Collected data entries
________________
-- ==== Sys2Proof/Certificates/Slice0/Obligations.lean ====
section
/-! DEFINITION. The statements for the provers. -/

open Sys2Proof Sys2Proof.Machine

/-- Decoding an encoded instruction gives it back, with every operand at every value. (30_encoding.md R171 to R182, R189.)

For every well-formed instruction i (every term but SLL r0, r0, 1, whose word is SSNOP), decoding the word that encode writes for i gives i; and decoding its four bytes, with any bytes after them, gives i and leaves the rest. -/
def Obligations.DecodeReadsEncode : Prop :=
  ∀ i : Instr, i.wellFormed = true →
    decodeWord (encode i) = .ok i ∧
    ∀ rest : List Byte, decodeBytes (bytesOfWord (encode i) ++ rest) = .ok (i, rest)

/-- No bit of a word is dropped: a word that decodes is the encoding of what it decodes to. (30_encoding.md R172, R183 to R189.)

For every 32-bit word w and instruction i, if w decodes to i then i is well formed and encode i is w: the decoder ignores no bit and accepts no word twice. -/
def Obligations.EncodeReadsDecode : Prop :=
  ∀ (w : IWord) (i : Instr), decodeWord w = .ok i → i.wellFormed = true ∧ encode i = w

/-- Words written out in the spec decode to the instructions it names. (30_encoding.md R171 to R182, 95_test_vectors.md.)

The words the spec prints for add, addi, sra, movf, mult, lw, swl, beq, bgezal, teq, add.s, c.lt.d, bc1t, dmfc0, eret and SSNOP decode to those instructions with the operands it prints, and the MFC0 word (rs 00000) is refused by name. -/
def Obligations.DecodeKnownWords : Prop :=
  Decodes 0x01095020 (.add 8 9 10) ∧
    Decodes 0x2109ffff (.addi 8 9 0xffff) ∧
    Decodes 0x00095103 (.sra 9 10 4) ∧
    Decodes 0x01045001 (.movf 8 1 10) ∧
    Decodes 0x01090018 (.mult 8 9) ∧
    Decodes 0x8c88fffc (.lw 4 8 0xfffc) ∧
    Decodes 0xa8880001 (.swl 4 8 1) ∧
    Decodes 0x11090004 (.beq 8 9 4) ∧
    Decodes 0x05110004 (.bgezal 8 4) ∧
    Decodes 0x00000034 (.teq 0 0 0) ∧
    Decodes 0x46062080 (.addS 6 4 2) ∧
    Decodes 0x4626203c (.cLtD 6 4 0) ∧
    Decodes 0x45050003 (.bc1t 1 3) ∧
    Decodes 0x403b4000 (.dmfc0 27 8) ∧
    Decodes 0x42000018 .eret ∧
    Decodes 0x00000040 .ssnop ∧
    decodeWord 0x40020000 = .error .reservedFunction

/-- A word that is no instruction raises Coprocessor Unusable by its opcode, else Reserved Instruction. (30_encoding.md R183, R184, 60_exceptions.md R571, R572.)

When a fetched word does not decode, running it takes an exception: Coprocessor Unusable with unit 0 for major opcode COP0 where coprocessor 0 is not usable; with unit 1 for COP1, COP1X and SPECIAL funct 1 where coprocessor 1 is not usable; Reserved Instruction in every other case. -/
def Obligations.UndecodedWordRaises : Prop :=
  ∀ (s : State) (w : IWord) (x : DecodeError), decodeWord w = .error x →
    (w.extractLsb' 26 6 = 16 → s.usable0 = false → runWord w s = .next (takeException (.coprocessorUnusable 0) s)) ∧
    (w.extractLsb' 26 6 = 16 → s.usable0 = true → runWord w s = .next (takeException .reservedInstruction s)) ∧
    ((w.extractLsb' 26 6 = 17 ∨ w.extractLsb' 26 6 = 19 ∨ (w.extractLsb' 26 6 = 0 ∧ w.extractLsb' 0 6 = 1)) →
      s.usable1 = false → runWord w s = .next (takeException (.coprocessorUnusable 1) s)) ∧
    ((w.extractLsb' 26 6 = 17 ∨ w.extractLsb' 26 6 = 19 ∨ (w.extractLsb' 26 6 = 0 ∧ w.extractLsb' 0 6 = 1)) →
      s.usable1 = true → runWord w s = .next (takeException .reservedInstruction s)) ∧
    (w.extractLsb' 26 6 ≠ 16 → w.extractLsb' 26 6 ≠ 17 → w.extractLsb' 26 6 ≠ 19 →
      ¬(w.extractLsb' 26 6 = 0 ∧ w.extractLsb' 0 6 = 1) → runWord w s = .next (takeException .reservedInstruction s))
________________
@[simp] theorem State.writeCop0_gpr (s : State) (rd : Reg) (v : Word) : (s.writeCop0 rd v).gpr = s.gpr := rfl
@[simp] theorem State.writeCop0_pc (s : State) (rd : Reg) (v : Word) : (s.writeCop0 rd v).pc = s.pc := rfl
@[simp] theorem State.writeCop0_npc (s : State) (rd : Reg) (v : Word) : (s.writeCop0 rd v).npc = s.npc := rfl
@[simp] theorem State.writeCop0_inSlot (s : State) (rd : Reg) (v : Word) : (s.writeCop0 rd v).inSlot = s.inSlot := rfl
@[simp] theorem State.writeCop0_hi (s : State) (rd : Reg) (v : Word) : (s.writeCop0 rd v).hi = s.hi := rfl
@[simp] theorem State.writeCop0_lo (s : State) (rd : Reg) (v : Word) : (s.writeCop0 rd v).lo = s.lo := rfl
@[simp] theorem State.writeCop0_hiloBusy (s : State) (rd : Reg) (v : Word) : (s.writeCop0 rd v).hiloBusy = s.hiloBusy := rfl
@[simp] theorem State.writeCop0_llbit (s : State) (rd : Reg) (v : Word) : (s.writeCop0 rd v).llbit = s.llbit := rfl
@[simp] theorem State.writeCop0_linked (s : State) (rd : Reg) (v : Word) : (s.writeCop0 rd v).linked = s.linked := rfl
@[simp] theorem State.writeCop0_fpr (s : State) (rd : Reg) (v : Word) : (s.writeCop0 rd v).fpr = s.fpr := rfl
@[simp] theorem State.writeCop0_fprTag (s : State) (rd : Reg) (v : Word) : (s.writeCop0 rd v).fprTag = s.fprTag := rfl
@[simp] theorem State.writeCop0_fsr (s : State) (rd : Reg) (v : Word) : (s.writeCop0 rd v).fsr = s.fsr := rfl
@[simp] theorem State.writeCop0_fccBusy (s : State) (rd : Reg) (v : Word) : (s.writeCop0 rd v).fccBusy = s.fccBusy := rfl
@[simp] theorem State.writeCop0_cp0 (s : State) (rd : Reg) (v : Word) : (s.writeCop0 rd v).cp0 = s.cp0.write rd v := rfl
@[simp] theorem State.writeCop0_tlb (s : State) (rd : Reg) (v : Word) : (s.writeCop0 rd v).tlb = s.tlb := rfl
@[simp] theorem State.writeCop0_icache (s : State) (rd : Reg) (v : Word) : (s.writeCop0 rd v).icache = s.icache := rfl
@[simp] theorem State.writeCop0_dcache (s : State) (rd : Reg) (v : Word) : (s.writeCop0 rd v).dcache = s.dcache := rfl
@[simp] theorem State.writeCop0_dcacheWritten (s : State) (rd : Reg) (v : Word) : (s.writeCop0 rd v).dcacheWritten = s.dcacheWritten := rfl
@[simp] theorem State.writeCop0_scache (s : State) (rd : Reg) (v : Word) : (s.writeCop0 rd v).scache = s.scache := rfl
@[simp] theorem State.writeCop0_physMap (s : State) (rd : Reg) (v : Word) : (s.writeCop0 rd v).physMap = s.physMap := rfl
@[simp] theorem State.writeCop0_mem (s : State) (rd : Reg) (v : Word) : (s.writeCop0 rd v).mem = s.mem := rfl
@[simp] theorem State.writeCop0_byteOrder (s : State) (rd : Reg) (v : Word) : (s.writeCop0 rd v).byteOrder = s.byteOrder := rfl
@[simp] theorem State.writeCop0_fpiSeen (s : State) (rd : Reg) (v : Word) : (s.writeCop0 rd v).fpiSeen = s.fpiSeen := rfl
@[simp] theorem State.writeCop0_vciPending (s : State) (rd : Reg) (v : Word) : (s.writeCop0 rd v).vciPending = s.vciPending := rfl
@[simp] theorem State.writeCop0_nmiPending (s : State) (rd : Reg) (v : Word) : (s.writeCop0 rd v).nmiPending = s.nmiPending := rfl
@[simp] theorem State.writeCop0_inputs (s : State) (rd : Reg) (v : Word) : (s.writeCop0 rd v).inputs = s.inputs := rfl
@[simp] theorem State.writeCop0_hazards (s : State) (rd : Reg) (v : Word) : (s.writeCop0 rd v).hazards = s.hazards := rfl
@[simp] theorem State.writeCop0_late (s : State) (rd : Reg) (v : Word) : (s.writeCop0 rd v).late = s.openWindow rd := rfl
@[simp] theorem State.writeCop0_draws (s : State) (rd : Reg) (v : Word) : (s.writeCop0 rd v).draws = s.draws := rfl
________________
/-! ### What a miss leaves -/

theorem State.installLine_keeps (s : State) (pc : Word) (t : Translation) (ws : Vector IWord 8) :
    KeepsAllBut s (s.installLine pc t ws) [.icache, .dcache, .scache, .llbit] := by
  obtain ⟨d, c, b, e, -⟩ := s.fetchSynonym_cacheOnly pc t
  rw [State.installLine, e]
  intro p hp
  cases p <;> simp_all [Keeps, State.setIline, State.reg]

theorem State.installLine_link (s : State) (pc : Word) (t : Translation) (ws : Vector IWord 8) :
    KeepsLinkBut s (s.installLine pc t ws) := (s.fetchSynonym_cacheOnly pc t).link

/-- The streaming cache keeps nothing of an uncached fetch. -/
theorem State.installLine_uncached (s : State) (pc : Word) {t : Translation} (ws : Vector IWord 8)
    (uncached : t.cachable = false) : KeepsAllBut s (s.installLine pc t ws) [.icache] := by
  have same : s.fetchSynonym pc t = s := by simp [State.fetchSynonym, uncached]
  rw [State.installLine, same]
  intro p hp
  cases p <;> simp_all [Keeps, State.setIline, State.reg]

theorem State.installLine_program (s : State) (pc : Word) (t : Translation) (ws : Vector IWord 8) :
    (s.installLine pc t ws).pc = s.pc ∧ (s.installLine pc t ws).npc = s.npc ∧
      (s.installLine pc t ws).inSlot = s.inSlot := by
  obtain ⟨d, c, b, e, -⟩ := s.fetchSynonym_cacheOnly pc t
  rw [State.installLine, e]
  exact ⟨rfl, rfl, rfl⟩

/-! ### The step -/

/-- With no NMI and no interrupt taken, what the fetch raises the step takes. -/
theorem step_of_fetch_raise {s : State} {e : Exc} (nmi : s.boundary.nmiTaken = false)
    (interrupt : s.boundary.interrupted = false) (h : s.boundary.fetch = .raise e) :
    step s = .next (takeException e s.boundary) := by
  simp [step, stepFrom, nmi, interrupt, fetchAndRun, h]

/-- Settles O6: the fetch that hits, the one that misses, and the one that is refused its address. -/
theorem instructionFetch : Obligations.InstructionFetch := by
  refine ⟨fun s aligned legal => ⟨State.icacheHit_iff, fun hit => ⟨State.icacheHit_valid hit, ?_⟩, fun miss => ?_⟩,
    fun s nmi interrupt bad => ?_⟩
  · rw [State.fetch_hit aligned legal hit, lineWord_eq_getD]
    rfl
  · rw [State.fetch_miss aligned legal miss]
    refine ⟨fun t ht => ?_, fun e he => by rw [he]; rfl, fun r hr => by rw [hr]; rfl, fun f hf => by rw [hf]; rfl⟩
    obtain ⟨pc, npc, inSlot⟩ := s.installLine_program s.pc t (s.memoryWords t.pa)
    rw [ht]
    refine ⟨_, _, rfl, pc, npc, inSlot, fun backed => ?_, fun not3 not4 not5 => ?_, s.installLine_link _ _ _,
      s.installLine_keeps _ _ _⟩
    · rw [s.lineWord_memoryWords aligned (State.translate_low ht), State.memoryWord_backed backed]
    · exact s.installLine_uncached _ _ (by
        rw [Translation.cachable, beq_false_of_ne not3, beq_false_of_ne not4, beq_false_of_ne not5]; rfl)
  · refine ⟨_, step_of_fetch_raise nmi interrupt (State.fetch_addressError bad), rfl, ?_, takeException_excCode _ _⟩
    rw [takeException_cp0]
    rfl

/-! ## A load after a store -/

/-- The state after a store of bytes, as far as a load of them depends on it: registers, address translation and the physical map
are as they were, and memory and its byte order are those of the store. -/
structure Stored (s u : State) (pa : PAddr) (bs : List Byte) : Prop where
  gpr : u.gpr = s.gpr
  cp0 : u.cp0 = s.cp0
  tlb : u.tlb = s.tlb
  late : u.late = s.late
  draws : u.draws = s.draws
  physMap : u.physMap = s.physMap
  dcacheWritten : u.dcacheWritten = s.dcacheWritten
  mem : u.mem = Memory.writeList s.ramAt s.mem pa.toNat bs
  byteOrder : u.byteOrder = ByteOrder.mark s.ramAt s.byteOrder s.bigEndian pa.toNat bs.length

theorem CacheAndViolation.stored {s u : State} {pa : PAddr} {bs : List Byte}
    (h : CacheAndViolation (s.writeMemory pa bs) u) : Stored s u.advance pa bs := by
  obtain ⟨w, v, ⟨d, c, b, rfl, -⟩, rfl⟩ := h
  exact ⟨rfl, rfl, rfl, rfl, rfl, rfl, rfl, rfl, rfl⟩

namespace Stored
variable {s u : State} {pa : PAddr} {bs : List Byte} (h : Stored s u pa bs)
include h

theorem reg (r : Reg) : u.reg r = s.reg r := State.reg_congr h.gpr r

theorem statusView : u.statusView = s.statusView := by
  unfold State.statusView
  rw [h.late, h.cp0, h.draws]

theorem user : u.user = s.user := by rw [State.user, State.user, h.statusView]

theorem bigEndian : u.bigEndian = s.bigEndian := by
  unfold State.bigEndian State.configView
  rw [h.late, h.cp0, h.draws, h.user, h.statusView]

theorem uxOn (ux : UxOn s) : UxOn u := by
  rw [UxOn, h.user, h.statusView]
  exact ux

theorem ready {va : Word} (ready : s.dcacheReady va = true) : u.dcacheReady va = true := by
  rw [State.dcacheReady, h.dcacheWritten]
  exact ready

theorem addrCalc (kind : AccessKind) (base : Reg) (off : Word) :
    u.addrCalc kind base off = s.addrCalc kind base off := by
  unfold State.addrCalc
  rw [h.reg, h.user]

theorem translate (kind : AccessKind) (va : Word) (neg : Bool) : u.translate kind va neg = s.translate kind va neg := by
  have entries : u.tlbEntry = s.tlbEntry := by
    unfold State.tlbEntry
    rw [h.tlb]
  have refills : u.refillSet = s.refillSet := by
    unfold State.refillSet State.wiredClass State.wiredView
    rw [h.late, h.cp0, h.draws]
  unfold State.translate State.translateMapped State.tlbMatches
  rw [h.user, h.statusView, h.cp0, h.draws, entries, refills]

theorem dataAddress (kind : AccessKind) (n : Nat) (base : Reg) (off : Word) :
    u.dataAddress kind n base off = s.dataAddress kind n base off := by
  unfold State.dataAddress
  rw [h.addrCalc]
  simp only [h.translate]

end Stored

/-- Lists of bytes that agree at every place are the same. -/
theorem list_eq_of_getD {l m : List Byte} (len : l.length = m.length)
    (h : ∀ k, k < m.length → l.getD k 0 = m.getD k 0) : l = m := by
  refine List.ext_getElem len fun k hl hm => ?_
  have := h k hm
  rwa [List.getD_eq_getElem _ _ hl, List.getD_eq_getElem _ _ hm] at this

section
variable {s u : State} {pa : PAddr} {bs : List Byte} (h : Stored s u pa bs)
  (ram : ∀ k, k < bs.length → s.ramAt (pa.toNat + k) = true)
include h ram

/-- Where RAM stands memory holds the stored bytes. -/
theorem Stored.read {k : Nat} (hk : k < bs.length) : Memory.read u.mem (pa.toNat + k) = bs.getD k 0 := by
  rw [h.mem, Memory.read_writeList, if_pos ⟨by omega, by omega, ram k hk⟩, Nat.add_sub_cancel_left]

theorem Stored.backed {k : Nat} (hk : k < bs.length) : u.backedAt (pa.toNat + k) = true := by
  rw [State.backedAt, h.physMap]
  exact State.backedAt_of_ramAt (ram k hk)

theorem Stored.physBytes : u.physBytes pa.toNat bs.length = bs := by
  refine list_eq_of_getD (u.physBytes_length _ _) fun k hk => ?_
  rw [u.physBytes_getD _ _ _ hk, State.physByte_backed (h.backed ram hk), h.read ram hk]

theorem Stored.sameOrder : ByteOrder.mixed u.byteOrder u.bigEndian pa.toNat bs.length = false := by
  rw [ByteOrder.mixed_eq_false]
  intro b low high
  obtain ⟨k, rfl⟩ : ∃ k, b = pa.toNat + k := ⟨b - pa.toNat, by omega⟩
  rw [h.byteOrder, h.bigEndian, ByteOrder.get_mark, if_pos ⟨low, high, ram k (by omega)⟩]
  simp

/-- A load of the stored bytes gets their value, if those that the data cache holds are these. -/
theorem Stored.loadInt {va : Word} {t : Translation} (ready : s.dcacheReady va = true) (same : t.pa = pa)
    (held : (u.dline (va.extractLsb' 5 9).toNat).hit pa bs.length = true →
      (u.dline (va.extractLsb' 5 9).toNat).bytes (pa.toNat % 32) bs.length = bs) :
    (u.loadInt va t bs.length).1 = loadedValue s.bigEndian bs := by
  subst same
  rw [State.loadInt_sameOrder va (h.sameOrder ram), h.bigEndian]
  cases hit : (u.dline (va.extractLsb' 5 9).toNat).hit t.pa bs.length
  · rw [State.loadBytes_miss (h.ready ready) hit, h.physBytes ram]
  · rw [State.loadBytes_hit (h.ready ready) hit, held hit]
________________
TRY IT: Your answer should be a single number: the count of lines above with the word "addrCalc".

YOUR SOLUTION: 4